New research published today lays bare the negative impact of the UK’s management of immigration on British people. The report, from the All Party Parliamentary Group on Migration, shows that the government’s efforts to bear down on immigration numbers through tightening rules on family migration has led to hardship for many.

Examples include British families ‘stuck’ abroad, young British children growing up without a parent and in one case a breast-feeding mother separated from her British baby. According to calculations in the report, as many as 47 per cent of people in employment in the UK would fail to meet the income level needed (£18,600 p/a) to sponsor a non-EEA partner to come to the UK.

The report shows how the government’s target to reduce net migration is dominating policy making in this area. The stated aim of the rules is to ensure that migrants coming through the family route are not a ‘burden’ on the state.
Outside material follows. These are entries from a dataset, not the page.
/-! ### The register map, telemetry, start-up and laps -/

/-- R496, R634, R650 to R662: reads and writes of management addresses: a field's value, the latch of a long register, the
rules of each class, and who may read and write. -/
def Obligations.RegisterAccess : Prop :=
  ∀ (s : State) (src : Src) (addr : BitVec 48) (d : BitVec 64) (x : Hit) (r : Reg) (old : Nat), s.ok →
    let b := s.box
    let a := addr.toNat
    let n := src.toNat
    let v := fieldOf r d.toNat
    let plain : Prop := writer b src ∧ hits a x r ∧ b.waits x = false
    let fits : Prop := b.valueOk r x.i x.j v = true
    let unmapped : Prop := inMem a = false ∧ inTables a = false ∧ Machine.locate a = none
    (b.mayRead n a = false → answered s src (exec (.registerRead src addr) s) 4 0 b)
    ∧ (b.mayRead n a = true → unmapped → answered s src (exec (.registerRead src addr) s) 5 0 b)
    ∧ (writer b src → hits a x r → measured r = false →
      r ∉ [.timNowNs, .timNowFrac, .lckHrMin, .mbxData, .mbxRdata, .mbxBuf, .mbxLock] →
      answered s src (exec (.registerRead src addr) s) 0 (b.readField r x.i x.j x.k * 2 ^ r.info.lo) b)
    ∧ (writer b src → inMem a = false → inTables a = false → Machine.locate a = some x → 2 ≤ x.words → 0 < x.word →
      x.key.reg ∉ [.timNowNs, .timNowFrac, .mbxData, .mbxRdata, .mbxBuf, .mbxLock] →
      assocFind b.tim.latch (n, x.key) = some old →
      answered s src (exec (.registerRead src addr) s) 0 (old / 2 ^ (64 * x.word) % 2 ^ 64) b)
    ∧ (writer b src → unmapped → turnedAway s src (exec (.registerWrite src addr d) s) 5)
    ∧ (isCore n = false → b.isAgent n = false → b.liveSess n = false →
      inMem a = false → inTables a = false → Machine.locate a = some x → x.channel = none → x.key.reg ≠ .mbxLease →
      turnedAway s src (exec (.registerWrite src addr d) s) 4)
    ∧ (plain → r.info.cls = .ro → turnedAway s src (exec (.registerWrite src addr d) s) 1)
    ∧ (plain → r.info.cls = .epoch → groupOnly r = false → fits → nextWith (exec (.registerWrite src addr d) s) (fun u =>
      sameMem s u ∧ u.box.regs = b.regs ∧ u.box.tim.shadow = b.tim.shadow ++ [(⟨r, x.i, x.j, x.k⟩, v, b.dueLap)]
        ∧ sent s u [.answer n 0 0]))
    ∧ (plain → r.info.cls = .epoch → groupOnly r = true → turnedAway s src (exec (.registerWrite src addr d) s) 1)
    ∧ (plain → r.info.cls = .sticky → r ∉ [.rlyTFault, .gstFenceCause, .rlyBundleErr, .grdEvent] → fits →
      applied s src (exec (.registerWrite src addr d) s)
        (b.put r (b.get r x.i x.j x.k &&& (2 ^ r.info.width - 1 - v % 2 ^ r.info.width)) x.i x.j x.k))
    ∧ (writer b src → hits a x r → b.waits x = true → fits → r ∉ [.mbxData, .mbxRdata, .mbxBuf, .mbxDoorbell, .mbxLock, .mbxLease] →
      nextWith (exec (.registerWrite src addr d) s) (fun u => sameMem s u ∧ u.box.regs = b.regs
        ∧ u.box.mar.late = b.mar.late ++ [(n, a, d.toNat)] ∧ sent s u [.answer n 0 0]))
    ∧ (plain → r = .pacQRate → fits → x.j = 0 ∨ 1000 ≤ v → nextWith (exec (.pacerRateWrite src addr d) s) (fun u =>
      sameMem s u ∧ u.box.get .pacQRate x.i x.j = v ∧ sameElse s u .pacQRate x.i x.j 0 ∧ sent s u [.answer n 0 0]))
    ∧ (plain → r = .pacQRate → 0 < x.j → v < 1000 → turnedAway s src (exec (.pacerRateWrite src addr d) s) 1)
    ∧ (plain → r = .telSmpEn → fits → applied s src (exec (.samplerEnable src addr d) s) (b.put .telSmpEn v x.i x.j x.k))
    ∧ (b.isAgent n = true → plain → r = .telPermBlocks → fits → b.get .mbxSessState x.i ≠ 0 →
      applied s src (exec (.permWrite src addr d) s) (b.put .telPermBlocks v x.i))
    ∧ (b.isAgent n = false → plain → r = .telPermBlocks → fits → turnedAway s src (exec (.permWrite src addr d) s) 4)
    ∧ (writer b src → hits a x .lckHrMin →
      answered s src (exec (.registerRead src addr) s) 0 (b.get .lckHrMin) (b.put .lckHrMin 0xFFF))

/-- R619, R621 to R625, R630 to R632, R662: counters cleared, profiles dumped and read out, monitors sampled and cleared, and
the end of a reset. -/
def Obligations.TelemetryUpkeep : Prop :=
  ∀ (s : State) (src : Src) (h : Half) (blk : Fin 21) (m : Fin 32) (j : Fin 16) (bank : Fin 4) (x : Latched)
    (rest : List Latched) (rs : ResetSt) (t : List ResetSt) (v : Int) (w : Nat), s.ok →
    let b := s.box
    let bn (k : Nat) := b.latchBank k
    let took := toSigned 32 (ofSigned 32 v)
    let quiet : Prop := b.getS .telMonAlarmLo h m ≤ took ∧ took ≤ b.getS .telMonAlarmHi h m
    (writer b src → nextWith (exec (.counterClear src h blk) s) (fun u => sameMem s u ∧ u.box.get .telClr h blk = 1
      ∧ 32 * h.val + blk.val ∈ u.box.tel.clr ∧ sameElse s u .telClr h blk 0 ∧ sent s u [.answer src.toNat 0 0]))
    ∧ (b.dumpDue b.lap j = true → (bn 0).isSome = true → (bn 1).isSome = true → nextWith (exec (.dumpPeriod j) s) (fun u =>
      sameMem s u ∧ u.box.out = b.out ∧ u.box.tel.fired.find j = some b.lap
        ∧ ∀ k < 2, ∀ i, bn k = some i → ∃ y, u.box.tel.banks.at i [] = [y] ∧ y.j = j.val ∧ y.cal = false
          ∧ y.lap = b.lap ∧ y.ns = b.ns ∧ y.entries = b.dumpEntries k j))
    ∧ (b.dumpDue b.lap j = false → exec (.dumpPeriod j) s = .next s)
    ∧ (b.tel.banks.at bank [] = x :: rest → nextWith (exec (.dumpReadoutDone bank) s) (fun u => u.pending = s.pending
      ∧ u.box.tel.banks.at bank [] = rest
      ∧ u.box.get .telDumpSeq (bank / 2) = (b.get .telDumpSeq (bank / 2) + 1) % 2 ^ 32
      ∧ (b.bit .telDumpTarget 0 x.j = true → ∃ bytes : List Byte,
        u.box.get .telDumpWr (bank / 2) = (b.get .telDumpWr (bank / 2) + bytes.length) % 2 ^ 30
          ∧ bytes.length = 64 + 16 * x.entries.length ∧ bytes.take 4 = [0x4B, 0x43, 0x44, 0x31])))
    ∧ (b.darkHalf h = false → b.halfReset h = false → b.get .telMonKind h m = 1 →
      b.monRead (b.get .telMonSrc h m) = some (v, w) → quiet → b.get .telMonCnt h m < 2 ^ 48 - 1 →
      nextWith (exec (.monitorSample h m) s) (fun u => sameMem s u ∧ u.box.out = b.out
        ∧ u.box.get .telMonCnt h m = b.get .telMonCnt h m + 1 ∧ u.box.getS .telMonMin h m = min (b.getS .telMonMin h m) took
        ∧ u.box.getS .telMonMax h m = max (b.getS .telMonMax h m) took
        ∧ sameRegs s u [.telMonCnt, .telMonMin, .telMonMax, .telMonBin]))
    ∧ (writer b src → nextWith (exec (.monitorClear src h m) s) (fun u => sameMem s u ∧ u.box.get .telMonCnt h m = 0
      ∧ u.box.getS .telMonMin h m = 2 ^ 31 - 1 ∧ u.box.getS .telMonMax h m = -(2 ^ 31)
      ∧ (∀ q, u.box.get .telMonBin h m q = 0) ∧ sameRegs s u [.telMonCnt, .telMonMin, .telMonMax, .telMonBin]
      ∧ sent s u [.answer src.toNat 0 0]))
    ∧ (b.mar.resets = rs :: t → b.mar.late = [] → nextWith (exec .resetExit s) (fun u => u.pending = s.pending
      ∧ u.box.mar.resets = t ∧ u.box.now = b.now
      ∧ (rs.domain = 1 → (u.box.lane (rs.inst / 10) (rs.inst % 10)).inReset = false)))
    ∧ (b.mar.resets = [] → b.mar.late = [] → exec .resetExit s = .next s)
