-- ==== Sys2Proof/Laws/State.lean ====
section
/-!
SUPPORT. What the named operations leave alone, field by field, and what reading a register after a write gives.
-/
namespace Sys2Proof.Machine

variable (b : Box)

/-! ### `Box.put` -/

@[simp] theorem Box.put_now (r : Reg) (v i j k : Nat) : (b.put r v i j k).now = b.now := rfl
@[simp] theorem Box.put_free (r : Reg) (v i j k : Nat) : (b.put r v i j k).free = b.free := rfl
@[simp] theorem Box.put_out (r : Reg) (v i j k : Nat) : (b.put r v i j k).out = b.out := rfl
@[simp] theorem Box.put_lanes (r : Reg) (v i j k : Nat) : (b.put r v i j k).lanes = b.lanes := rfl
@[simp] theorem Box.put_retry (r : Reg) (v i j k : Nat) : (b.put r v i j k).retry = b.retry := rfl
@[simp] theorem Box.put_opt (r : Reg) (v i j k : Nat) : (b.put r v i j k).opt = b.opt := rfl
@[simp] theorem Box.put_fwd (r : Reg) (v i j k : Nat) : (b.put r v i j k).fwd = b.fwd := rfl
@[simp] theorem Box.put_buf (r : Reg) (v i j k : Nat) : (b.put r v i j k).buf = b.buf := rfl
@[simp] theorem Box.put_pac (r : Reg) (v i j k : Nat) : (b.put r v i j k).pac = b.pac := rfl
@[simp] theorem Box.put_tim (r : Reg) (v i j k : Nat) : (b.put r v i j k).tim = b.tim := rfl
@[simp] theorem Box.put_mar (r : Reg) (v i j k : Nat) : (b.put r v i j k).mar = b.mar := rfl
@[simp] theorem Box.put_mbx (r : Reg) (v i j k : Nat) : (b.put r v i j k).mbx = b.mbx := rfl
@[simp] theorem Box.put_rly (r : Reg) (v i j k : Nat) : (b.put r v i j k).rly = b.rly := rfl
@[simp] theorem Box.put_col (r : Reg) (v i j k : Nat) : (b.put r v i j k).col = b.col := rfl
@[simp] theorem Box.put_spr (r : Reg) (v i j k : Nat) : (b.put r v i j k).spr = b.spr := rfl
@[simp] theorem Box.put_emb (r : Reg) (v i j k : Nat) : (b.put r v i j k).emb = b.emb := rfl
@[simp] theorem Box.put_memc (r : Reg) (v i j k : Nat) : (b.put r v i j k).memc = b.memc := rfl
@[simp] theorem Box.put_ddl (r : Reg) (v i j k : Nat) : (b.put r v i j k).ddl = b.ddl := rfl
@[simp] theorem Box.put_gst (r : Reg) (v i j k : Nat) : (b.put r v i j k).gst = b.gst := rfl
@[simp] theorem Box.put_fwm (r : Reg) (v i j k : Nat) : (b.put r v i j k).fwm = b.fwm := rfl
@[simp] theorem Box.put_sec (r : Reg) (v i j k : Nat) : (b.put r v i j k).sec = b.sec := rfl
@[simp] theorem Box.put_pwr (r : Reg) (v i j k : Nat) : (b.put r v i j k).pwr = b.pwr := rfl
@[simp] theorem Box.put_tel (r : Reg) (v i j k : Nat) : (b.put r v i j k).tel = b.tel := rfl
@[simp] theorem Box.put_start (r : Reg) (v i j k : Nat) : (b.put r v i j k).start = b.start := rfl
@[simp] theorem Box.put_ws (r : Reg) (v i j k : Nat) : (b.put r v i j k).ws = b.ws := rfl

/-! ### `Box.emit` -/

@[simp] theorem Box.emit_regs (e : Emit) : (b.emit e).regs = b.regs := rfl
@[simp] theorem Box.emit_now (e : Emit) : (b.emit e).now = b.now := rfl
@[simp] theorem Box.emit_free (e : Emit) : (b.emit e).free = b.free := rfl
@[simp] theorem Box.emit_lanes (e : Emit) : (b.emit e).lanes = b.lanes := rfl
@[simp] theorem Box.emit_retry (e : Emit) : (b.emit e).retry = b.retry := rfl
@[simp] theorem Box.emit_opt (e : Emit) : (b.emit e).opt = b.opt := rfl
@[simp] theorem Box.emit_fwd (e : Emit) : (b.emit e).fwd = b.fwd := rfl
@[simp] theorem Box.emit_buf (e : Emit) : (b.emit e).buf = b.buf := rfl
@[simp] theorem Box.emit_pac (e : Emit) : (b.emit e).pac = b.pac := rfl
@[simp] theorem Box.emit_tim (e : Emit) : (b.emit e).tim = b.tim := rfl
@[simp] theorem Box.emit_mar (e : Emit) : (b.emit e).mar = b.mar := rfl
@[simp] theorem Box.emit_mbx (e : Emit) : (b.emit e).mbx = b.mbx := rfl
@[simp] theorem Box.emit_rly (e : Emit) : (b.emit e).rly = b.rly := rfl
@[simp] theorem Box.emit_col (e : Emit) : (b.emit e).col = b.col := rfl
@[simp] theorem Box.emit_spr (e : Emit) : (b.emit e).spr = b.spr := rfl
@[simp] theorem Box.emit_emb (e : Emit) : (b.emit e).emb = b.emb := rfl
@[simp] theorem Box.emit_memc (e : Emit) : (b.emit e).memc = b.memc := rfl
@[simp] theorem Box.emit_ddl (e : Emit) : (b.emit e).ddl = b.ddl := rfl
@[simp] theorem Box.emit_gst (e : Emit) : (b.emit e).gst = b.gst := rfl
@[simp] theorem Box.emit_fwm (e : Emit) : (b.emit e).fwm = b.fwm := rfl
@[simp] theorem Box.emit_sec (e : Emit) : (b.emit e).sec = b.sec := rfl
@[simp] theorem Box.emit_pwr (e : Emit) : (b.emit e).pwr = b.pwr := rfl
@[simp] theorem Box.emit_tel (e : Emit) : (b.emit e).tel = b.tel := rfl
@[simp] theorem Box.emit_start (e : Emit) : (b.emit e).start = b.start := rfl
@[simp] theorem Box.emit_ws (e : Emit) : (b.emit e).ws = b.ws := rfl

/-! ### `Box.reply` -/

@[simp] theorem Box.reply_regs (src : Src) (n v : Nat) : (b.reply src n v).regs = b.regs := rfl
@[simp] theorem Box.reply_now (src : Src) (n v : Nat) : (b.reply src n v).now = b.now := rfl
@[simp] theorem Box.reply_free (src : Src) (n v : Nat) : (b.reply src n v).free = b.free := rfl
@[simp] theorem Box.reply_lanes (src : Src) (n v : Nat) : (b.reply src n v).lanes = b.lanes := rfl
@[simp] theorem Box.reply_retry (src : Src) (n v : Nat) : (b.reply src n v).retry = b.retry := rfl
@[simp] theorem Box.reply_opt (src : Src) (n v : Nat) : (b.reply src n v).opt = b.opt := rfl
@[simp] theorem Box.reply_fwd (src : Src) (n v : Nat) : (b.reply src n v).fwd = b.fwd := rfl
@[simp] theorem Box.reply_buf (src : Src) (n v : Nat) : (b.reply src n v).buf = b.buf := rfl
@[simp] theorem Box.reply_pac (src : Src) (n v : Nat) : (b.reply src n v).pac = b.pac := rfl
@[simp] theorem Box.reply_tim (src : Src) (n v : Nat) : (b.reply src n v).tim = b.tim := rfl
@[simp] theorem Box.reply_mar (src : Src) (n v : Nat) : (b.reply src n v).mar = b.mar := rfl
@[simp] theorem Box.reply_mbx (src : Src) (n v : Nat) : (b.reply src n v).mbx = b.mbx := rfl
@[simp] theorem Box.reply_rly (src : Src) (n v : Nat) : (b.reply src n v).rly = b.rly := rfl
@[simp] theorem Box.reply_col (src : Src) (n v : Nat) : (b.reply src n v).col = b.col := rfl
@[simp] theorem Box.reply_spr (src : Src) (n v : Nat) : (b.reply src n v).spr = b.spr := rfl
@[simp] theorem Box.reply_emb (src : Src) (n v : Nat) : (b.reply src n v).emb = b.emb := rfl
@[simp] theorem Box.reply_memc (src : Src) (n v : Nat) : (b.reply src n v).memc = b.memc := rfl
@[simp] theorem Box.reply_ddl (src : Src) (n v : Nat) : (b.reply src n v).ddl = b.ddl := rfl
@[simp] theorem Box.reply_gst (src : Src) (n v : Nat) : (b.reply src n v).gst = b.gst := rfl
@[simp] theorem Box.reply_fwm (src : Src) (n v : Nat) : (b.reply src n v).fwm = b.fwm := rfl
@[simp] theorem Box.reply_sec (src : Src) (n v : Nat) : (b.reply src n v).sec = b.sec := rfl
@[simp] theorem Box.reply_pwr (src : Src) (n v : Nat) : (b.reply src n v).pwr = b.pwr := rfl
@[simp] theorem Box.reply_tel (src : Src) (n v : Nat) : (b.reply src n v).tel = b.tel := rfl
@[simp] theorem Box.reply_start (src : Src) (n v : Nat) : (b.reply src n v).start = b.start := rfl
@[simp] theorem Box.reply_ws (src : Src) (n v : Nat) : (b.reply src n v).ws = b.ws := rfl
However there are much more direct ways of doing this, for example restricting access to benefits or applying higher visa fees. The government’s decision to impose an income requirement (with entirely predictable consequences) instead suggests that the true motivation is simply to reduce numbers – every British family ‘stuck’ abroad, or separated, helps to reduce net migration.

In response to the research, Mark Reckless, a representative of the Home Affairs Select Committee, was keen to speak to the latter point. Speaking on the Today programme he argued that the limits on family migration are vindicated by their contribution to reducing overall ‘net migration’.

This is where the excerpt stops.